### Work to complete
Count lines with "Bool" below; give only the number.
··· Extracted material
-- ==== Sys2Proof/WellFormed.lean ====
section
/-!
DEFINITION. Which commands are well-formed: their ports, indices and fields lie within the ranges the manual gives, and
the operands of a Luveren instruction agree with each other as its encoding demands. A command outside these ranges
names something the device does not have, and changes nothing.
-/

namespace Sys2Proof

def portOk (p : Nat) : Bool := decide (p < 2)
def ctxOk (n : Nat) : Bool := decide (n < 256)
def sesOk (n : Nat) : Bool := decide (n < 8)
def queueOk (q : Nat) : Bool := decide (q < 256)
def serialOk (p : Nat) : Bool := decide (p < 32)
def coreOk (c : Nat) : Bool := decide (c < 32)
def directOk (x : Nat) : Bool := decide (32768 ≤ x) && decide (x < 131072)

/-- An access names one of the 8 session slots (R383). -/
def Access.ok (a : Access) : Bool := decide (a.slot < 8)

/-- The operands of a multiply-accumulate agree (R293, R294): a quad has accumulator 0 and no single v register as second
operand, a single no four; the S access is made exactly when the first operand or a parallel load needs it. -/
def MacOps.ok (o : MacOps) : Bool :=
  (!o.quad || o.acc == 0)
    && (match o.second with
      | .kBus _ _ => true
      | .reg _ => !o.quad
      | .quadRegs _ => o.quad)
    && (o.sAcc.isSome == (o.first == .sWord || o.load.isSome))

/-- The extent an LDIA may load (R303). -/
def ldiaOk (f : AFile) (imm : BitVec 18) : Bool := f != .e || decide (imm.toNat ≤ 131072)

/-- The well-formed commands. -/
def Instr.wf : Instr → Bool
  | .registerWrite a _ size _ => a.ok && (size == 1 || size == 2 || size == 4 || size == 8)
  | .safeLoadWrite a _ _ => a.ok
  | .measurementWindowEnd n _ => decide (n < 5)
  | .refLost n => decide (n < 5)
  | .refGlitch n => n == 2 || n == 3
  | .waitToRestoreEnd n => decide (n < 5)
  | .clkBlockRead a => a.ok
  | .timeSnapshotRead a _ p => a.ok && portOk p
  | .counterRead a p i => a.ok && portOk p && decide (i < 64)
  | .ptpSync p _ _ => portOk p
  | .followUp p _ => portOk p
  | .announce p _ => portOk p
  | .delayReq p _ _ => portOk p
  | .delayResp p _ => portOk p
  | .pdelayReq p _ _ _ => portOk p
  | .pdelayResp p _ _ => portOk p
  | .pdelayRespFollowUp p _ => portOk p
  | .syncTransmit p _ => portOk p
  | .announceTransmit p => portOk p
  | .delayReqTransmit p _ => portOk p
  | .fuMissing p => portOk p
  | .drespMissing p => portOk p
  | .announceReceiptTimeout p => portOk p
  | .pdelayHoldEnd p => portOk p
  | .ptpReacq a p => a.ok && portOk p
  | .ptpCtrlWrite a p _ => a.ok && portOk p
  | .txtsPop a p => a.ok && portOk p
  | .linkUp p => portOk p
  | .linkDown p => portOk p
  | .frameReceive p _ => portOk p
  | .pauseExpiry p k => portOk p && decide (k ≤ 8)
  | .tailWrite a p r _ => a.ok && portOk p && decide (r < 12)
  | .hostTransmit p q => portOk p && decide (q < 8)
  | .txDone p q _ => portOk p && decide (q < 8)
  | .flushed a p q => a.ok && portOk p && decide (q < 8)
  | .arpRequest p _ => portOk p
  | .arpReply p _ => portOk p
  | .gratuitousAnnouncement p => portOk p
  | .arpAgeOut p _ => portOk p
  | .arpRetry p _ => portOk p
  | .icmpEcho p _ _ _ _ => portOk p
  | .igmpQuery p _ => portOk p
  | .igmpReport p => portOk p
  | .unsolicitedReport p _ => portOk p
  | .streamPacket p _ _ => portOk p
  | .starved n => ctxOk n
  | .packetRelease n => ctxOk n
  | .txLate n p => ctxOk n && portOk p
  | .identityFadeEnd _ n => ctxOk n
  | .sceneBegin n => sesOk n
  | .objUpdate n => sesOk n
  | .sceneCommit n => sesOk n
  | .sceneAbort n => sesOk n
  | .bye n => sesOk n
  | .nak n => sesOk n
  | .lost n => sesOk n
  | .batchTimeout n => sesOk n
  | .keepaliveSend n => sesOk n
  | .sessionTimeout n => sesOk n
  | .hostClose a n => a.ok && sesOk n
  | .engineOff a => a.ok
  | .ownerWrite a n _ => a.ok && decide (n < 1024)
  | .sapReceiveFrame p _ _ _ _ _ => serialOk p
  | .sapStart p _ => serialOk p
  | .rateWindowEnd p k => serialOk p && k != 0
  | .classNone p => serialOk p
  | .sapTransmitFrame p _ => serialOk p
  | .brmWr a q _ => a.ok && queueOk q
  | .brmFlush a q => a.ok && queueOk q
  | .idleFlush q => queueOk q
  | .pop a q => a.ok && queueOk q.queue
  | .queueReset a q => a.ok && queueOk q
  | .resetComplete q => queueOk q
  | .mdiHalfword t _ _ => decide (t < 8)
  | .mdiDisable a => a.ok
  | .layoutTableWrite a _ _ => a.ok
  | .ghostRelease x => directOk x
  | .routeRelease x => directOk x
  | .delayXfadeEnd k _ => decide (k < 3)
  | .xfDone n => decide (n < 512)
  | .stageGo a _ => a.ok
  | .coefWrite a _ size _ => a.ok && (size == 1 || size == 2 || size == 4 || size == 8)
  | .luvLdia c f _ imm => coreOk c && ldiaOk f imm
  | .luvMpy c o => coreOk c && o.ok
  | .luvMac c o => coreOk c && o.ok
  | .luvMsu c o => coreOk c && o.ok
  | .fabricLoadReturn c => coreOk c
  | .interrupt c => coreOk c
  | .doorbell a c => a.ok && coreOk c
  | .timer c => coreOk c
  | .programWrite a c w _ => a.ok && coreOk c && decide (w < 16384)
  | .coreMemoryAccess a c o _ _ => a.ok && coreOk c && decide (o < 524288)
  | .ringReset a _ => (match a with | some x => x.ok | none => true)
  | .yieldControl a => a.ok
  | .resync a => a.ok
  | .rbAdvance a => a.ok
  | .readPage a => a.ok
  | .programPage a => a.ok
  | .eraseSector a => a.ok
  | .eraseSlot a => a.ok
  | .journalClear a => a.ok
  | .dmaGo a d => a.ok && decide (d < 8)
  | .dmaAbort a d => a.ok && decide (d < 8)
  | .dmaDone d => decide (d < 8)
  | .irqEoi a _ => a.ok
  | .openReq a _ => a.ok
  | .prove a _ => a.ok
  | .sessionClose a => a.ok
  | .keyLoad a _ => a.ok
  | .txnBegin a => a.ok
  | .txnCommit a => a.ok
  | .txnRollback a => a.ok
  | .lifecycleGo a _ => a.ok
  | .revoke a _ => a.ok
  | .logFlush a => match a with | some a => a.ok | none => true
  | .softReset a _ => a.ok
  | .pwrRun a => a.ok
  | .pwrQuiet a => a.ok
  | .pwrStandby a => a.ok
  | .pwrOff a => a.ok
  | .tstWrite a _ _ => a.ok
  | .heldFrameRelease p => portOk p
  | .refRisingEdge e _ => (e.ref == 2 || e.ref == 3) && serialOk e.port
  | .fabricStoreDone c => coreOk c
  | _ => true

end Sys2Proof
end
······
### Response to this task
11